## Problem to work on
Copy out each line in the material below that has the word "param".

-------------------------

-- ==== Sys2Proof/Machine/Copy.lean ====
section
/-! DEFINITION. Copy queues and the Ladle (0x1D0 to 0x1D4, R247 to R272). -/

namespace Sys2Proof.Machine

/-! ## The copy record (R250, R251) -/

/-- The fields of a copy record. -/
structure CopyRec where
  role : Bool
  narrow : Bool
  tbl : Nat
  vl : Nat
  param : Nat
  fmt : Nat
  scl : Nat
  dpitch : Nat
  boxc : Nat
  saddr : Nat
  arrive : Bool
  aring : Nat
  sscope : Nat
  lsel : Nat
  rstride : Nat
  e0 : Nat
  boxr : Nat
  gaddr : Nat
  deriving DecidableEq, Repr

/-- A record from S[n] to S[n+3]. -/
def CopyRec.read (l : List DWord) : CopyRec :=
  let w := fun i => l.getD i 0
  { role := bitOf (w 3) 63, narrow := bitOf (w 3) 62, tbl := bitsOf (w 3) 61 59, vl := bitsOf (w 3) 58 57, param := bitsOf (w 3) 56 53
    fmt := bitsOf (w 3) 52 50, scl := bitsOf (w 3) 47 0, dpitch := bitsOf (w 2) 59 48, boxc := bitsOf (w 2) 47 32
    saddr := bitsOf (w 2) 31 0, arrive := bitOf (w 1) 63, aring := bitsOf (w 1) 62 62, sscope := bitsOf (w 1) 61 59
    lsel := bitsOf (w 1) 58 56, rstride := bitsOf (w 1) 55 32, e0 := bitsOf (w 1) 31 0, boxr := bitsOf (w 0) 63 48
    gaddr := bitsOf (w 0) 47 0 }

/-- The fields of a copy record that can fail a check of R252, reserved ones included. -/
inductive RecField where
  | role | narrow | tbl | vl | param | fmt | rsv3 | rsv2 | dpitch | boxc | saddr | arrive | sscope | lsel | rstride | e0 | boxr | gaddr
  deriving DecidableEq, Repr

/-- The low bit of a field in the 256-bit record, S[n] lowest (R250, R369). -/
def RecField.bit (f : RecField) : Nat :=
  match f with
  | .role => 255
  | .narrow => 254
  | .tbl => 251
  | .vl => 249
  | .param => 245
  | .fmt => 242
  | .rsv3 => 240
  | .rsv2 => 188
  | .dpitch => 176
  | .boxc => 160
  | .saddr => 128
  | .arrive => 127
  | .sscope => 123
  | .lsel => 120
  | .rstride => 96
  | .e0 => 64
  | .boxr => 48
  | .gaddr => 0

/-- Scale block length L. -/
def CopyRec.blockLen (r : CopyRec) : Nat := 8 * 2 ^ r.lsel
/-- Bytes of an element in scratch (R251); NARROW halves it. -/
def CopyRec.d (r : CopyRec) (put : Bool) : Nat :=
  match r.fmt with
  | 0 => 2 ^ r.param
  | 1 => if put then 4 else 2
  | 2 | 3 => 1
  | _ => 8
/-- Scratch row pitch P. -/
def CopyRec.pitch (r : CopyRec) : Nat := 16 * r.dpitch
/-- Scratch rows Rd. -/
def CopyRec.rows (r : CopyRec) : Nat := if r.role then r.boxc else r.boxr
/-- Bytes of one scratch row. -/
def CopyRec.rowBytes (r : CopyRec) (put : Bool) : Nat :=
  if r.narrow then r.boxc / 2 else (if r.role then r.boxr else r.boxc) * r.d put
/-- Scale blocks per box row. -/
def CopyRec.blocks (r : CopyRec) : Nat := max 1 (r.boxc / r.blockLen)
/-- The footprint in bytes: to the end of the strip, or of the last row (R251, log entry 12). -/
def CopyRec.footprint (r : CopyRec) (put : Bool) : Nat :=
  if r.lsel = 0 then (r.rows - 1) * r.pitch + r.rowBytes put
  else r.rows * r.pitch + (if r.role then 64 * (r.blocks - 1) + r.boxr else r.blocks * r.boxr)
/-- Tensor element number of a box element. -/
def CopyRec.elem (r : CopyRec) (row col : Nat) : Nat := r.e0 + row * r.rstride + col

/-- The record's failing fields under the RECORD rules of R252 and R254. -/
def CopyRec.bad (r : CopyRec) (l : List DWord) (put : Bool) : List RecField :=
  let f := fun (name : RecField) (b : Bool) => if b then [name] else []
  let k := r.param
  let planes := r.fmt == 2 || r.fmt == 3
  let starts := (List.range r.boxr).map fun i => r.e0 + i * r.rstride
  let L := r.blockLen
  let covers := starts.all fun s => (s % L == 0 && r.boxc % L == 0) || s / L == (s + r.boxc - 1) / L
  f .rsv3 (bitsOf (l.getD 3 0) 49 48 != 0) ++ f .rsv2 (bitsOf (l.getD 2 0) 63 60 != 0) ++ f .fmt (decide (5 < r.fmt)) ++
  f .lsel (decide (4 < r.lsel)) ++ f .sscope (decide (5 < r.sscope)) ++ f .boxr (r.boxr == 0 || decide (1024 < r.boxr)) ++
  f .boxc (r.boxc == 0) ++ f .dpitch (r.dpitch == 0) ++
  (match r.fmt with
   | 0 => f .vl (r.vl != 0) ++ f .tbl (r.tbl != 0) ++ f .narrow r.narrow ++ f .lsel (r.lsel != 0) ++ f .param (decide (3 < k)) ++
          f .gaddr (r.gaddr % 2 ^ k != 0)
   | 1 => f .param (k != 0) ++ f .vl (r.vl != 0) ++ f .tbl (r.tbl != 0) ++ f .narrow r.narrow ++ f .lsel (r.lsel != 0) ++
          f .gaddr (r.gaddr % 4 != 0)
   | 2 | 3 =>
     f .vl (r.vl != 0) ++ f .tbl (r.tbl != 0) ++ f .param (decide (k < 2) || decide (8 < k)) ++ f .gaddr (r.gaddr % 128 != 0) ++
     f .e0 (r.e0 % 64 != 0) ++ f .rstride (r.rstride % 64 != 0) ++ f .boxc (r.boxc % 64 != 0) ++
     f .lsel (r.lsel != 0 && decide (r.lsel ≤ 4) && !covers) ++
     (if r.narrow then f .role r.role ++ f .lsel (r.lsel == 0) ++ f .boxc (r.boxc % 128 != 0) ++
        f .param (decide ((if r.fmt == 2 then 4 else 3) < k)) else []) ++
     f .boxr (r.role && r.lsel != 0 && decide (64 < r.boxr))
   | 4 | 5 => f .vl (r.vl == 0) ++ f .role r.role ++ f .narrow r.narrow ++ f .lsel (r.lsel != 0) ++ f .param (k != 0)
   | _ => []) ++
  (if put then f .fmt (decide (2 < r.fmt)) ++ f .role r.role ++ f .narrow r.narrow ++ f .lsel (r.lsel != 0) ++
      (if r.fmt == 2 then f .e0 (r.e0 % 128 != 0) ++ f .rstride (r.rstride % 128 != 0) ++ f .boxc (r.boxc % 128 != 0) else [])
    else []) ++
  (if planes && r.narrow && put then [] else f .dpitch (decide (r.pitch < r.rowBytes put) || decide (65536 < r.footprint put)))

-------------------------

## Written solution
  param : Nat
  { role := bitOf (w 3) 63, narrow := bitOf (w 3) 62, tbl := bitsOf (w 3) 61 59, vl := bitsOf (w 3) 58 57, param := bitsOf (w 3) 56 53
  | role | narrow | tbl | vl | param | fmt | rsv3 | rsv2 | dpitch | boxc | saddr | arrive | sscope | lsel | rstride | e0 | boxr | gaddr
  | .param => 245
  | 0 => 2 ^ r.param
  let k := r.param
   | 0 => f .vl (r.vl != 0) ++ f .tbl (r.tbl != 0) ++ f .narrow r.narrow ++ f .lsel (r.lsel != 0) ++ f .param (decide (3 < k)) ++
   | 1 => f .param (k != 0) ++ f .vl (r.vl != 0) ++ f .tbl (r.tbl != 0) ++ f .narrow r.narrow ++ f .lsel (r.lsel != 0) ++
     f .vl (r.vl != 0) ++ f .tbl (r.tbl != 0) ++ f .param (decide (k < 2) || decide (8 < k)) ++ f .gaddr (r.gaddr % 128 != 0) ++
        f .param (decide ((if r.fmt == 2 then 4 else 3) < k)) else []) ++
   | 4 | 5 => f .vl (r.vl == 0) ++ f .role r.role ++ f .narrow r.narrow ++ f .lsel (r.lsel != 0) ++ f .param (k != 0)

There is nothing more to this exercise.